What you are asked to do:
Your task is to copy the stretch of lines in the records below that begins with the line containing "shl (a b : Operand)" and ends with the line containing "selectors 0x08-0x0F -/", exactly as written, with nothing added.

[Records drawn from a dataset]
───

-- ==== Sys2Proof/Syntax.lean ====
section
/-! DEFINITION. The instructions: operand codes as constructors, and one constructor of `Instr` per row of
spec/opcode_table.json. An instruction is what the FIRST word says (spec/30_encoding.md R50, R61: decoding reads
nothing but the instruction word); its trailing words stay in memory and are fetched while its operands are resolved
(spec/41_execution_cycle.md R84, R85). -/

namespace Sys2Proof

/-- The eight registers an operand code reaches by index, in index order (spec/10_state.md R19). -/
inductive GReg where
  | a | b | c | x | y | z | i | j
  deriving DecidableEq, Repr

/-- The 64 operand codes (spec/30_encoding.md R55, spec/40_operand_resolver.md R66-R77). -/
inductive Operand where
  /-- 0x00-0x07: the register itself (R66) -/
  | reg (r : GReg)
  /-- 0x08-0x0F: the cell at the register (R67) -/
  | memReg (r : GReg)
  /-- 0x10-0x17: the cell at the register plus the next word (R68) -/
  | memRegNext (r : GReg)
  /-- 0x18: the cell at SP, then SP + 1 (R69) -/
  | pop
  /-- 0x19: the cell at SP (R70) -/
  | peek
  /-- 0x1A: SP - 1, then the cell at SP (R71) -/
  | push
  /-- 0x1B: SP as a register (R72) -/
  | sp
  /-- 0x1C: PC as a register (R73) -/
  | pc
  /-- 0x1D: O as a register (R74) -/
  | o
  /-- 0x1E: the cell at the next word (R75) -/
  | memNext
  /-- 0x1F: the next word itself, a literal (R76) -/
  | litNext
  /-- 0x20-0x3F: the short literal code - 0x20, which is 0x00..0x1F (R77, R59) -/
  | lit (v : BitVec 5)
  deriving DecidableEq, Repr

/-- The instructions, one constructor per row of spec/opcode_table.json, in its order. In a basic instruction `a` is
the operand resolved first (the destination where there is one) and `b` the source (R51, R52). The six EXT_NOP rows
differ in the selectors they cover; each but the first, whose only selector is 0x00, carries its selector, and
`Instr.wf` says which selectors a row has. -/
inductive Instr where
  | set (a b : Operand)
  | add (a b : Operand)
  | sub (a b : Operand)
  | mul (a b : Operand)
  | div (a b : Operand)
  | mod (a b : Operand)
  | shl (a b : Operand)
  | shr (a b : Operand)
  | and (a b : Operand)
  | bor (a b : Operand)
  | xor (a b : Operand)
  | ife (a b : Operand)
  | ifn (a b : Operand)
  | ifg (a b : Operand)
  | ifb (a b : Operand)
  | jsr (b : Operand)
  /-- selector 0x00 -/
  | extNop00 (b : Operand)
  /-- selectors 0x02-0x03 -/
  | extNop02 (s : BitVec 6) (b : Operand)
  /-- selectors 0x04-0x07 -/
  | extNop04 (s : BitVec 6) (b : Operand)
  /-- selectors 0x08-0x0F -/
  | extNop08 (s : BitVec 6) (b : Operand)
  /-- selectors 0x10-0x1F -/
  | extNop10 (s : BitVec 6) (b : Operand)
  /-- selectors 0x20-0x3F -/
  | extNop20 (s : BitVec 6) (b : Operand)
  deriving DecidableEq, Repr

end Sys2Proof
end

───

The completed task:
  | shl (a b : Operand)
  | shr (a b : Operand)
  | and (a b : Operand)
  | bor (a b : Operand)
  | xor (a b : Operand)
  | ife (a b : Operand)
  | ifn (a b : Operand)
  | ifg (a b : Operand)
  | ifb (a b : Operand)
  | jsr (b : Operand)
  /-- selector 0x00 -/
  | extNop00 (b : Operand)
  /-- selectors 0x02-0x03 -/
  | extNop02 (s : BitVec 6) (b : Operand)
  /-- selectors 0x04-0x07 -/
  | extNop04 (s : BitVec 6) (b : Operand)
  /-- selectors 0x08-0x0F -/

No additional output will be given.